- PROBLEM REQUIREMENTS:
Nothing other than an exact copy of the records should be returned.

==============================

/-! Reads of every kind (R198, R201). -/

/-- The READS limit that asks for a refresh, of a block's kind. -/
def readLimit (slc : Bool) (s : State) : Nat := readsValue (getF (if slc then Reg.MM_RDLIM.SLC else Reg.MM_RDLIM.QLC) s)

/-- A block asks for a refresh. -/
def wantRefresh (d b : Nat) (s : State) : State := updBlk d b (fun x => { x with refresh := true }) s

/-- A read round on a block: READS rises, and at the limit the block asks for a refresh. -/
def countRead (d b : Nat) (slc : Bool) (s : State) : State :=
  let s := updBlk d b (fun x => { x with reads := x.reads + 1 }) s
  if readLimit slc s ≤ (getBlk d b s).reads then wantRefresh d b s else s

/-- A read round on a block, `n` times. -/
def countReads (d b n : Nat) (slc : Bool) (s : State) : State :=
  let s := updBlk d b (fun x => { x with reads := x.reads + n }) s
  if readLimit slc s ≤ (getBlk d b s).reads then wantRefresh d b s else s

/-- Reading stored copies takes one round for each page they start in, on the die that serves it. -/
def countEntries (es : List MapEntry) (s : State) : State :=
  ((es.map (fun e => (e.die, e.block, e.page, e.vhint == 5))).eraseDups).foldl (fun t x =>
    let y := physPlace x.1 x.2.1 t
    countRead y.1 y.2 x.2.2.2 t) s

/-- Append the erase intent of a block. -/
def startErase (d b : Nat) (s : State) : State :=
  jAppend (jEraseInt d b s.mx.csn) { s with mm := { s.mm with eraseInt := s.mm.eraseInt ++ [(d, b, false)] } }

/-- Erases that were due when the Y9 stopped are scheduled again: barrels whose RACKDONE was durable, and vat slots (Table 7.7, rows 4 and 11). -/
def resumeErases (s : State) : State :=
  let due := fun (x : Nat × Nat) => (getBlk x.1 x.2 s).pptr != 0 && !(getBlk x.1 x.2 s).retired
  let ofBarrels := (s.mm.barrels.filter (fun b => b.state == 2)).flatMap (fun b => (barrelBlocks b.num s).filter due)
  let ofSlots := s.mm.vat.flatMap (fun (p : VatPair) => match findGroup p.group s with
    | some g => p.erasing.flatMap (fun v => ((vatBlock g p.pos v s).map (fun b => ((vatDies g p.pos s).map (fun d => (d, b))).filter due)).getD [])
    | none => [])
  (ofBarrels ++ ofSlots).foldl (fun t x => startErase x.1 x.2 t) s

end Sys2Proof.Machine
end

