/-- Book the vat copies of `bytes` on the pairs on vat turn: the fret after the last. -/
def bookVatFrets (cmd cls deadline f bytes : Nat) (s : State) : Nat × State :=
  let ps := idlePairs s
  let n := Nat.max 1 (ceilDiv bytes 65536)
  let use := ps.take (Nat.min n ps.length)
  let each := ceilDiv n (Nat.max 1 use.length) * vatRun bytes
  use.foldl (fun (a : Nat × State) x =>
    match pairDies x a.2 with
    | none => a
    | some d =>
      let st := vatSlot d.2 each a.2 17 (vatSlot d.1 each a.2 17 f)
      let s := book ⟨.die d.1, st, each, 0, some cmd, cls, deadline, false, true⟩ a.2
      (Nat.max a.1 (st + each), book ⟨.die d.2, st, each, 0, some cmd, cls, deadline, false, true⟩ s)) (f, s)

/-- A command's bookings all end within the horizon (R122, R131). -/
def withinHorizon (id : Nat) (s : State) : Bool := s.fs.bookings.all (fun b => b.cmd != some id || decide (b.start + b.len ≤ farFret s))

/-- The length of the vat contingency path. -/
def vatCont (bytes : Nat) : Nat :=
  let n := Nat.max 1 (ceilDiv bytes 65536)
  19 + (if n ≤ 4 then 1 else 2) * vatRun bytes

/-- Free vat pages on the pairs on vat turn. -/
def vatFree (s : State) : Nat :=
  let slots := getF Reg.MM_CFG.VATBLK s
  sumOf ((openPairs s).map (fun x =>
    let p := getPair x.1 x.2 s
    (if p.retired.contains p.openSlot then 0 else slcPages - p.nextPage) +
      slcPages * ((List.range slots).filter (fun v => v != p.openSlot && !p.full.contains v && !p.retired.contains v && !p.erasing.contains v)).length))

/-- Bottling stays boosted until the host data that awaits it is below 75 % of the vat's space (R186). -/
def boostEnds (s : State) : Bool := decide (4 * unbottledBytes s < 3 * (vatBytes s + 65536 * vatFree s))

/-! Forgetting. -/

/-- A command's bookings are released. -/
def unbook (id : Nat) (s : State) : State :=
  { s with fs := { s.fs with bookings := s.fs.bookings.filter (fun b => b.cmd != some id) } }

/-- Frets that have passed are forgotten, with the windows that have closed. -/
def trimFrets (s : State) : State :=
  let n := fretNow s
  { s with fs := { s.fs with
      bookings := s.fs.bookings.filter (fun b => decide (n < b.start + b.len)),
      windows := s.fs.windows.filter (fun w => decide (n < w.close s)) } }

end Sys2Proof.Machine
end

==============================

- EXERCISE RESPONSE:
/-! Reads of every kind (R198, R201). -/

/-- The READS limit that asks for a refresh, of a block's kind. -/
def readLimit (slc : Bool) (s : State) : Nat := readsValue (getF (if slc then Reg.MM_RDLIM.SLC else Reg.MM_RDLIM.QLC) s)

/-- A block asks for a refresh. -/
def wantRefresh (d b : Nat) (s : State) : State := updBlk d b (fun x => { x with refresh := true }) s

/-- A read round on a block: READS rises, and at the limit the block asks for a refresh. -/
def countRead (d b : Nat) (slc : Bool) (s : State) : State :=
  let s := updBlk d b (fun x => { x with reads := x.reads + 1 }) s
  if readLimit slc s ≤ (getBlk d b s).reads then wantRefresh d b s else s

/-- A read round on a block, `n` times. -/
def countReads (d b n : Nat) (slc : Bool) (s : State) : State :=
  let s := updBlk d b (fun x => { x with reads := x.reads + n }) s
  if readLimit slc s ≤ (getBlk d b s).reads then wantRefresh d b s else s

/-- Reading stored copies takes one round for each page they start in, on the die that serves it. -/
def countEntries (es : List MapEntry) (s : State) : State :=
  ((es.map (fun e => (e.die, e.block, e.page, e.vhint == 5))).eraseDups).foldl (fun t x =>
    let y := physPlace x.1 x.2.1 t
    countRead y.1 y.2 x.2.2.2 t) s

/-- Append the erase intent of a block. -/
def startErase (d b : Nat) (s : State) : State :=
  jAppend (jEraseInt d b s.mx.csn) { s with mm := { s.mm with eraseInt := s.mm.eraseInt ++ [(d, b, false)] } }

/-- Erases that were due when the Y9 stopped are scheduled again: barrels whose RACKDONE was durable, and vat slots (Table 7.7, rows 4 and 11). -/
def resumeErases (s : State) : State :=
  let due := fun (x : Nat × Nat) => (getBlk x.1 x.2 s).pptr != 0 && !(getBlk x.1 x.2 s).retired
  let ofBarrels := (s.mm.barrels.filter (fun b => b.state == 2)).flatMap (fun b => (barrelBlocks b.num s).filter due)
  let ofSlots := s.mm.vat.flatMap (fun (p : VatPair) => match findGroup p.group s with
    | some g => p.erasing.flatMap (fun v => ((vatBlock g p.pos v s).map (fun b => ((vatDies g p.pos s).map (fun d => (d, b))).filter due)).getD [])
    | none => [])
  (ofBarrels ++ ofSlots).foldl (fun t x => startErase x.1 x.2 t) s

end Sys2Proof.Machine
end

/-- Book the vat copies of `bytes` on the pairs on vat turn: the fret after the last. -/
def bookVatFrets (cmd cls deadline f bytes : Nat) (s : State) : Nat × State :=
  let ps := idlePairs s
  let n := Nat.max 1 (ceilDiv bytes 65536)
  let use := ps.take (Nat.min n ps.length)
  let each := ceilDiv n (Nat.max 1 use.length) * vatRun bytes
  use.foldl (fun (a : Nat × State) x =>
    match pairDies x a.2 with
    | none => a
    | some d =>
      let st := vatSlot d.2 each a.2 17 (vatSlot d.1 each a.2 17 f)
      let s := book ⟨.die d.1, st, each, 0, some cmd, cls, deadline, false, true⟩ a.2
      (Nat.max a.1 (st + each), book ⟨.die d.2, st, each, 0, some cmd, cls, deadline, false, true⟩ s)) (f, s)

/-- A command's bookings all end within the horizon (R122, R131). -/
def withinHorizon (id : Nat) (s : State) : Bool := s.fs.bookings.all (fun b => b.cmd != some id || decide (b.start + b.len ≤ farFret s))

/-- The length of the vat contingency path. -/
def vatCont (bytes : Nat) : Nat :=
  let n := Nat.max 1 (ceilDiv bytes 65536)
  19 + (if n ≤ 4 then 1 else 2) * vatRun bytes

/-- Free vat pages on the pairs on vat turn. -/
def vatFree (s : State) : Nat :=
  let slots := getF Reg.MM_CFG.VATBLK s
  sumOf ((openPairs s).map (fun x =>
    let p := getPair x.1 x.2 s
    (if p.retired.contains p.openSlot then 0 else slcPages - p.nextPage) +
      slcPages * ((List.range slots).filter (fun v => v != p.openSlot && !p.full.contains v && !p.retired.contains v && !p.erasing.contains v)).length))

/-- Bottling stays boosted until the host data that awaits it is below 75 % of the vat's space (R186). -/
def boostEnds (s : State) : Bool := decide (4 * unbottledBytes s < 3 * (vatBytes s + 65536 * vatFree s))

/-! Forgetting. -/

/-- A command's bookings are released. -/
def unbook (id : Nat) (s : State) : State :=
  { s with fs := { s.fs with bookings := s.fs.bookings.filter (fun b => b.cmd != some id) } }

/-- Frets that have passed are forgotten, with the windows that have closed. -/
def trimFrets (s : State) : State :=
  let n := fretNow s
  { s with fs := { s.fs with
      bookings := s.fs.bookings.filter (fun b => decide (n < b.start + b.len)),
      windows := s.fs.windows.filter (fun w => decide (n < w.close s)) } }

end Sys2Proof.Machine
end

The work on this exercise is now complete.